Inside, Ian Frazier writes "Bags in Trees: A Retrospective," about he and his friends make a hobby of using long poles to get plastic bags and other trash out of trees. The article is unfortunately not online.
I also like the back page cartoon.
April 5, 2004
On page 34, I've bent the upper corner for one of two reasons. After reading the issue a few weeks ago, I have no idea which of the two reasons was the actual one.
The first possibility is a passage from the article flowing through the page. (Again, not online.) Jake Halpern is writing about the Trackboyz, hip-hop producers hopeful of being the St. Louis answer to the Neptunes. They are also mentors to Tipsy's J-Kwon. Halpern visits them "in a two-story house in an upper-middle-class suburb of St. Louis called Hazelwood."

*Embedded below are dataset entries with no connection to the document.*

/-- The completions: a CLEAR leaves the block BLANK with every entry blank; a WRITE leaves it PARTIAL with the entry
written within its ranges; a CLOSE leaves it VALID and puts the contexts waiting for it back on AU's list, in their
order; each makes the store READY and answers its command (R173-R176, R140). That a completion of no such operation changes
nothing is the model's choice (log entry 10). -/
def Obligations.StoreOperationsComplete : Prop :=
  ∀ (s : State) (b : BlockId) (seq command : Octet), s.powered = true →
    let done := fun x : Block => { s with rs := { s.rs with blocks := s.rs.blocks.set b x, operation := none } }
    (s.rs.operation = some ⟨.clear, b, seq, command⟩ → exec .clearComplete s =
      .next (answer seq command .done []
        (done ⟨.blank, List.replicate (if b.val = 12 then 17 else 64) none⟩))) ∧
    (∀ e values, s.rs.operation = some ⟨.write e values, b, seq, command⟩ → exec .writeComplete s =
      .next (answer seq command (if (entryOf b e values).octets = values then .done else .clamped) []
        (done ⟨.partly, (s.rs.block b).entries.set e (some (entryOf b e values))⟩))) ∧
    (s.rs.operation = some ⟨.close, b, seq, command⟩ → ∃ t, exec .closeComplete s = .next t ∧
      t.rs = (done ⟨.valid, (s.rs.block b).entries⟩).rs ∧
      t.au.list = s.au.list ++ s.au.waits.filter (fun c => decide ((s.txn c).bind Txn.ruleWait = some b)) ∧
      t.au.waits = s.au.waits.filter (fun c => decide ((s.txn c).bind Txn.ruleWait ≠ some b)) ∧
      (∀ c ∈ s.au.waits, (s.txn c).bind Txn.ruleWait = some b → (t.txn c).bind Txn.ruleWait = none) ∧
      t.um = (answer seq command .done [] s).um ∧ t.bli = (answer seq command .done [] s).bli ∧
      t.lanes = s.lanes ∧ t.rc = s.rc) ∧
    ((∀ o, s.rs.operation = some o → o.kind ≠ .clear) → exec .clearComplete s = .next s) ∧
    ((∀ o, s.rs.operation = some o → o.kind ≠ .close) → exec .closeComplete s = .next s) ∧
    ((∀ o e v, s.rs.operation = some o → o.kind ≠ .write e v) → exec .writeComplete s = .next s)

/-- A field outside its range is written as the nearest value within it; the cap and the day marks are written as given
(R170, R175, R200). -/
def Obligations.WritesAreClamped : Prop :=
  ∀ (values : List Octet),
    (∀ b : BlockId, b.val < 4 → values.length = 8 → ∃ l : LoanRule, ∀ e, entryOf b e values = .loanRule l ∧
      l.renewable = min 1 (natAt values 0 1) ∧ l.loanDays = max 1 (min 120 (natAt values 1 1)) ∧
      l.maxRenewals = min 15 (natAt values 2 1) ∧ l.rate = min 2500 (natAt values 3 2) ∧
      l.cap = natAt values 5 2 ∧ l.grace = min 14 (natAt values 7 1)) ∧
    (∀ b : BlockId, 4 ≤ b.val → b.val < 12 → values.length = 8 → ∀ e, ∃ marks,
      entryOf b e values = .calendar marks ∧ (entryOf b e values).octets = values ∧
      ∀ j, j < 64 → marks.getLsbD j = (values.getD (j / 8) 0).getLsbD (j % 8)) ∧
    (values.length = 6 → ∀ e, e < 16 → ∃ p : PatronClass, entryOf 12 e values = .patronClass p ∧
      p.threshold = max 1 (min 999999 (natAt values 0 4)) ∧ p.discount = min 100 (natAt values 4 1) ∧
      p.maxHolds = min 50 (natAt values 5 1)) ∧
    (values.length = 2 → entryOf 12 16 values = .windowBase (max 1 (natAt values 0 2)))

/-! ## Unit management (chapter 11) -/

/-- SET_DAY takes a day not below the county day, and refuses 0 and an earlier one; SET_OVERRIDE takes its three values
and refuses any other (R187, R188). -/
def Obligations.SetDayAndOverride : Prop :=
  ∀ (s : State) (seq value : Octet) (day : Day), Manageable s →
    (day = 0 → exec (.setDay seq day) s = .next (answer seq 0x03 .badValue [] (counted s))) ∧
    (day ≠ 0 → s.um.day.toNat ≤ day.toNat → exec (.setDay seq day) s =
      .next (answer seq 0x03 .done [] { counted s with um := { s.um with day := day } })) ∧
    (day ≠ 0 → day.toNat < s.um.day.toNat →
      exec (.setDay seq day) s = .next (answer seq 0x03 .dayBackward [] (counted s))) ∧
    (∀ o, value = 0 ∧ o = Override.localKinds ∨ value = 1 ∧ o = .relayAll ∨ value = 2 ∧ o = .refuseAll →
      exec (.setOverride seq value) s =
        .next (answer seq 0x04 .done [] { counted s with um := { s.um with override := o } })) ∧
    (3 ≤ value.toNat → exec (.setOverride seq value) s = .next (answer seq 0x04 .badValue [] (counted s)))

/-- QUIESCE, RESUME_SERVICE and FLUSH_CACHE by the service state; the unit that becomes idle while QUIESCING becomes
QUIESCED and answers the pending QUIESCE, as when the deadline ends its last busy context (R81, R189, R190). -/
def Obligations.QuiesceResumeFlush : Prop :=
  (∀ (s : State) (q : Octet),
    let quiesced := answer q 0x05 .done [] { s with um := { s.um with service := .quiesced, pendingQuiesce := none } }
    (s.um.service = .quiescing → s.um.pendingQuiesce = some q → Idle s → settleQuiesce s = quiesced) ∧
    (s.um.service ≠ .quiescing ∨ ¬ Idle s → settleQuiesce s = s) ∧
    ∀ c x, s.powered = true → s.um.service = .quiescing → s.um.pendingQuiesce = some q → s.txn c = some x →
      x.state ≠ .commit → (∀ d, d ≠ c → s.txn d = none) → (∀ i, (s.slot i).fill = none) → s.fu.waiting = [] →
      ∃ t : State, exec (.transactionDeadline c) s = .next t ∧ t.um = quiesced.um ∧ t.bli = quiesced.bli ∧ Idle t) ∧
  ∀ (s : State) (seq : Octet), Manageable s →
    (s.um.service = .normal → Idle s → exec (.quiesce seq) s =
      .next (answer seq 0x05 .done [] { counted s with um := { s.um with service := .quiesced } })) ∧
    (s.um.service = .normal → ¬ Idle s → exec (.quiesce seq) s =
      .next { counted s with um := { s.um with service := .quiescing, pendingQuiesce := some seq } }) ∧
    (s.um.service = .quiescing → exec (.quiesce seq) s = .next (answer seq 0x05 .busy [] (counted s))) ∧
    (s.um.service = .quiesced → exec (.quiesce seq) s = .next (answer seq 0x05 .done [] (counted s))) ∧
    (s.um.service ≠ .quiescing → exec (.resumeService seq) s = .next (answer seq 0x06 .done []
      { counted s with um := { s.um with service := .normal, pendingQuiesce := none } })) ∧
    (∀ q, s.um.service = .quiescing → s.um.pendingQuiesce = some q → exec (.resumeService seq) s =
      .next (answer seq 0x06 .done [] (answer q 0x05 .cancelled []
        { counted s with um := { s.um with service := .normal, pendingQuiesce := none } }))) ∧
    (s.um.service ≠ .quiesced →
      exec (.flushCache seq) s = .next (answer seq 0x07 .notQuiesced [] (counted s))) ∧
    (s.um.service = .quiesced → ∃ t : State, exec (.flushCache seq) s = .next (answer seq 0x07 .done [] t) ∧
      t = { counted s with rc := t.rc } ∧
      ∀ k n, t.entry k n = .empty ∧ (t.pool k).queue = [] ∧ (t.pool k).lru = (s.pool k).lru ∧
        (t.pool k).entries.length = (s.pool k).entries.length)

One-half of the Trackboyz, Mark (Tarboy) Williams meets him at the door. Halpern writes, "He offered me a complicated five- or six-part handshake, which I fumbled my way through, then escorted me around the first floor, which was lined with tanks including reptiles (including two monitor lizards and two well-fed pythons) and down to a studio in the basement."
The other possible reason I bent the corner is because of the page's inset poem, "Daisies" by Mary Oliver. The poem is reproduced online here.
Notably, Burkhard Bilger writes "The Height Gap: Why Europeans are getting taller and taller — and Americans aren't." Read at length.
My favorite cartoon of the issue comes near the back, my favorite not least of all because the man is wooing his date in his socks. Which is to say — or to stop those thinking of pajamas jokes like the one I'm realizing right now — the man is in his socks wooing his date. Forget it; see the cartoon.
Aug. 2, 2004
Skipping to the recent end of the stack, either the issue fails to delight or I'm just too sleepy to enjoy it.
Page 62 is a good one. In an Ian Parker article about a real estate tycoon giving away $45 million and then one of his kidneys, the man talks about the effect on his children. "In the schoolyard, a child had approached one of his sons, saying, 'Why don't you just donate me that cheese stick?'"
The best longer reading of the issue comes at the beginning of Hendrik Hertzberg's review of Bill Clinton's autobiography. Politics aside, the first segment (down to the second big letter) rolls downhill wonderfully.